DE06: One Data Set, Four Stories (Census Data Edition)

Design Exercise 6 asks that you make 4 visualizations, each telling a different story, from the Census Data data set. This assignment extends DE05: Stories from Data (EDA).

Updates 10/9: The assignment is now due on Friday, October 18th. This page has been updated to provide clearer expectations by describing the grading critiera (which also serve as suggestions on how to make good visualizations in general). The strict deadline is also explained at the end.

This assignment asks that you create 4 different visualizations from the Census Data data set. Each one should tell a different story. Part of the point of the exercise is to show how different visualizations tell different stories from the same data. And part of the assignment is about identifying those stories to tell in data, and telling them effectively in visualizations.

Hopefully, you will notice that the goals here are very similar to DE05: Stories from Data (EDA). Indeed, we encourage you to use your results for that previous assignment as the first two of your stories here. With a week of extra thinking and learning (and feedback if you turned them in on time), you might want to improve them.

Unlike DE05: Stories from Data (EDA) we are not asking you to show your exploratory process. We are only asking for your “final” visualizations and their rationales.

The assignment

You need to identify four (different) stories in the Census Data data set, and create (four different) visualizations that tell each one. Your visualizations should tell their respective stories effectively (and not be as effective at the other stories).

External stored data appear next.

-- ==== Sys2Proof/Machine/State.lean ====
section
/-! DEFINITION. The state of CSim16 CORE as plain data: everything 10_state.md gives the machine, and its reset values. -/

namespace Sys2Proof.Machine

/-- A byte-addressed store: the bytes that are not 0, by rising address (canonical form: `Memory.wf`). An address that is
not listed reads as 0 (`Memory.unlisted`). -/
abbrev Memory := List Host.Cell

/-- The four flags, four independent bits (R14); their packing in a status register has no value (R16). DESIGN CHOICE, safe: log
entry 18. -/
@[ext]
structure Flags where
  /-- Zero. -/
  z : Bool
  /-- Sign: bit 15 of the result. -/
  s : Bool
  /-- Carry, or borrow after SUB and CMP. -/
  c : Bool
  /-- Overflow. -/
  o : Bool
deriving DecidableEq, Repr

/-- Why the machine halted (R20, 92_eei_decisions.md D16). DESIGN CHOICE, unsafe: log entry 16. -/
inductive HaltCause where
  /-- The HALT instruction (R121). -/
  | clean
  /-- The fault of a PUSH at depth 16 (R131). -/
  | stackOverflow
  /-- The fault of a POP at depth 0 (R132). -/
  | stackUnderflow
deriving DecidableEq, Repr

/-- The run state (R20). -/
inductive RunState where
  | running
  | halted (cause : HaltCause)
deriving DecidableEq, Repr

/-- The stack pointer `sp`, a 16-bit address in `STACK_BASE - 16 .. STACK_BASE` (R17, R18), held as its distance below
`STACK_BASE`, the depth 0 .. 16: `STACK_BASE` has no value in the spec, and no rule depends on more than the depth
(92_eei_decisions.md D7). `StackPointer.addr` is the 16-bit address. DESIGN CHOICE, safe: log entry 1. -/
@[ext]
structure StackPointer where
  /-- `STACK_BASE - sp`, the number of bytes on the stack. -/
  depth : Fin 17
deriving DecidableEq, Repr

/-- The complete state of the machine (R24), with the launch image `imem` and the model's own count of Dump events. -/
@[ext]
structure State where
  /-- `x[0] .. x[7]` (R10). -/
  regs : Vector Word 8
  /-- The program counter, a byte address into instruction memory (R12). -/
  pc : Word
  /-- The stack pointer (R17). -/
  sp : StackPointer
  /-- The instruction register: the word most recently fetched (R19). -/
  ir : Word
  /-- `Z S C O` (R14). -/
  flags : Flags
  /-- The run state (R20). -/
  run : RunState
  /-- Instruction memory, the Loader's image, 65536 bytes (R21). -/
  imem : Memory
  /-- Data memory, 65536 bytes (R22). -/
  dmem : Memory
  /-- Stack memory, 16 bytes, indexed 0 .. 15 by `a - (STACK_BASE - 16)` (R23). -/
  stk : Memory
  /-- How many Dump events have been emitted (R143): the model's own record of the block's output, read by no instruction.
  DESIGN CHOICE, safe: log entry 8. -/
  dumps : Nat
deriving DecidableEq, Repr

/-- Reasons the machine stops with a fault: none. The spec's two faults, StackOverflow and StackUnderflow, have a described
effect (R133) and are next states whose `run` is `halted`; nothing else faults (R137). DESIGN CHOICE, safe: no step stops here; log
entry 17. -/
inductive Fault where
deriving DecidableEq, Repr

/-- Reasons an instruction has no meaning in the model. -/
inductive Refusal where
  /-- Raised by an arm of `exec` whose instruction is not modelled yet; no arm raises it. Safe. -/
  | notModelled (mnemonic : String)
deriving DecidableEq, Repr

/-- The machine right after reset (R25, R150): registers, flags and `pc` 0, `sp = STACK_BASE` (depth 0), running. `ir` and the
three memories are 0 by 92_eei_decisions.md D13, D14 (DESIGN CHOICE, unsafe: log entries 4, 5); instruction memory holds the empty image: a program
is loaded from outside (20_memory.md R45; DESIGN CHOICE, unsafe: log entry 6). -/
def State.reset : State :=
  { regs := Vector.replicate 8 0#16
    pc := 0#16
    sp := ⟨0⟩
    ir := 0#16
    flags := ⟨false, false, false, false⟩
    run := .running
    imem := []
    dmem := []
    stk := []
    dumps := 0 }

end Sys2Proof.Machine
end

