/-- R101 (the byte order is [derived] in R36, the check [decision] D9; log entries 21, 14): a POP that finds two bytes takes the
high byte from `sp`, the low byte from `sp + 1`, leaves `sp + 2`, and changes no byte of the stack. -/
def Obligations.PopLoadsHighByteThenLowByte : Prop :=
  (∀ w : Word, w &&& 0xF803#16 = 0x0002#16 → decodeWord w = .pop (w.extractLsb' 8 3)) ∧
  ∀ (rd : Reg) (s : State), s.sp.addr.toNat + 2 ≤ Config.stackBase.toNat →
    ∃ t, exec (.pop rd) s = .next t ∧ t.sp.addr = s.sp.addr + 2#16 ∧
      (∃ lo hi : Byte, s.stkRead s.sp.addr = some hi ∧ s.stkRead (s.sp.addr + 1#16) = some lo ∧
        (t.reg rd).toNat = hi.toNat * 256 + lo.toNat) ∧
      KeepsRegsBut rd s t ∧ t.flags = s.flags ∧ KeepsFetch s t ∧ KeepsRun s t ∧ KeepsMemories s t

/-- R131, R132, R133 ([decision] D9, D10; log entry 14): where PUSH overflows and POP underflows, and that nothing but `run` and
the dump count changes. -/
def Obligations.StackFaultsHaltAndChangeNothingElse : Prop :=
  (∀ (rn : Reg) (s : State), (s.sp.addr.toNat : Int) - 2 < Config.stackBase.toNat - 16 →
    ∃ t, exec (.push rn) s = .next t ∧ t.run = .halted .stackOverflow ∧ t.dumps = s.dumps + 1 ∧ KeepsAllButRun s t) ∧
  (∀ (rd : Reg) (s : State), Config.stackBase.toNat < s.sp.addr.toNat + 2 →
    ∃ t, exec (.pop rd) s = .next t ∧ t.run = .halted .stackUnderflow ∧ t.dumps = s.dumps + 1 ∧ KeepsAllButRun s t)

/-- R102 (its general sentence is [derived]; that a STR in between leaves the pushed bytes alone is [decision] D8, log entry
13): last in, first out. From any state with depth at most 14, a PUSH, then any instructions that contain balanced PUSH/POP
pairs and no fault, then a POP, writes the pushed value and restores `sp`. -/
def Obligations.PopRestoresWhatPushPushed : Prop :=
  ∀ (rn rd : Reg) (inner : List Instr) (s s1 s2 : State), s.sp.depth.val ≤ 14 → Balanced inner →
    exec (.push rn) s = .next s1 → NoStackFault inner s1 → execSeq inner s1 = .next s2 →
    ∃ t, exec (.pop rd) s2 = .next t ∧ t.reg rd = s.reg rn ∧ t.sp = s.sp

/-- R103 (the addresses rest on [decision] D6; log entry 15): from an empty stack, `k` pushes, up to 8, leave `sp = STACK_BASE -
2k`, and the ninth overflows with `sp` still `STACK_BASE - 16`; a POP of the empty stack underflows. -/
def Obligations.StackHoldsEightValues : Prop :=
  ∀ s : State, s.run = .running → s.sp.addr = Config.stackBase →
    (∀ rs : List Reg, rs.length ≤ 8 → ∃ t, execSeq (rs.map .push) s = .next t ∧ t.run = .running ∧
      t.sp.addr.toNat = Config.stackBase.toNat - 2 * rs.length) ∧
    (∀ (rs : List Reg) (r : Reg), rs.length = 8 → ∃ t, execSeq (rs.map .push ++ [.push r]) s = .next t ∧
      t.run = .halted .stackOverflow ∧ t.sp.addr.toNat = Config.stackBase.toNat - 16) ∧
    (∀ r : Reg, ∃ t, exec (.pop r) s = .next t ∧ t.run = .halted .stackUnderflow)

/-! ## Compare and branch (44_compare_branch.md) -/

/-- R110 (overflow is [decision] D19; log entry 10): CMP sets exactly the flags SUB would, and writes no register; a word of CMP
names R3 or R7 as second source. -/
def Obligations.CmpSetsTheFlagsOfSubAndNothingElse : Prop :=
  (∀ w : Word, w &&& 0xF803#16 = 0x0003#16 →
    decodeWord w = .cmp (w.extractLsb' 5 3) (if w.getLsbD 2 then 7#3 else 3#3)) ∧
  ∀ (rn rm d : Reg) (s : State), ∃ t u, exec (.cmp rn rm) s = .next t ∧ exec (.sub d rn rm) s = .next u ∧
    t.flags = u.flags ∧ (t.flags.z = true ↔ s.reg rn = s.reg rm) ∧
    (t.flags.c = true ↔ (s.reg rn).toNat < (s.reg rm).toNat) ∧
    KeepsRegs s t ∧ t.sp = s.sp ∧ KeepsFetch s t ∧ KeepsRun s t ∧ KeepsMemories s t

You will provide the visualizations, and a description (of the story) and the rationale for why you made the visualization (explanations of the choices you made). In principle, this shouldn’t be necessary - the story should jump out from the visualization (with some help from its title and caption), and the choices that lead to its effectiveness would be clear. In practice, play it safe and tell us why you think things work. Sometimes the data or design doesn’t quite cooperate.

You must turn in static pictures. You can turn in images (PNGs or JPGs) or single page PDFs. You may use whatever tools you like to produce these pictures. For example, you might make charts using screen capture in Tableau and add captions and annotations in PowerPoint.

The ground rules from DE5 apply - but they are common sense (static, single pages; be faithful to the data, but not obsessive; etc.).

Criteria

For each visualization / story, we will check for:

  • Is the question/story interesting and clear?
  • Is it multi-variate?
  • Is the design effective? (is it well adapted to the story/task?)
  • Do the details represent good choices?
  • Is the design appropriate for the data/story?
  • Is the rationale properly stated (in the documentation)
  • Is the design complete (it has enough of a caption/labels that it stands alone)?
  • Does the design address scalability issues in a meaningful way?

The best designs for this assignment are multivariate and specifically adapted to the task/story. They may use a standard design (e.g., stacked bar chart), but use good choices in the details (e.g., the ordering of the bars or the colors) to make the “answer to the question” easy to see. They use a good strategy for dealing with the scale of the data. We look for signs of students making explicit good choices to make what they want the viewer to see easy to see. (you can explain your choices in the documentation)

We will look for diversity in the stories that you choose to tell with the visualizations.

Generally, we look for diversity in designs. If all of your visualizations are bar charts, that’s often a bad sign. Of course, if it really is the case that you have found four questions that are each best answered with various bar charts, that’s less of an issue. But in general, you may want to pick stories that are told with a variety of designs. You may also choose different strategies for scalability (you probably don’t want to show a mark per county for all counties in all of your visualizations).

To emphasize: what we are looking for are what explicit choices you made to emphasize your “story.” A “data dump” (just making a chart of some of the variables) is not likely to get you a good score. If you make explicit decisions - selecting subsets or data, highlighting particular points, arranging designs that emphasize certain aspects, etc. - this will be rewarded.

More information on how we will grade this is available at Design Exercise Rubrics 04,05,06,07. The DE5-6 Codes: Feedback can give you a sense of the kinds of things we look for (and is practically a tutorial in what to try to do).

Turning things in

As usual, we will turn in the assignment as a Canvas Survey Design Exercise 06: One Dataset - Four Stories (New Deadline) (due Fri, Oct 18). We recommend you prepare your answers (4 pictures, each with a description/rationale) before uploading things to the survey.

You need to upload 4 images.

The deadline for turning in the assignment is strict. You must turn it in on Friday, October 18th. On Saturday, October 19th, we will send your designs to your classmates so they can critique it as part of De07: Critiquing Census Data Stories.

If you don’t turn in at least two (of the 4) visualizations by the deadline, we will won’t be able to send your designs for critique. This means we will need to provide some other visualization to be critiqued. If we have to do this, we will deduct 1 letter grade for each visualization we need to provide. This means if you turn in your assignment late, we will still grade it - but if you earn an A, you will receive a C.

Be sure to give yourself ample time to upload and check your uploads in Canvas. If there isn’t a valid visualization for us to send for critique, you will be penalized. Canvas does have a habit of being flaky around deadlines… (see Canvas Caveats - this does not let you avoid the penalty for late assignments).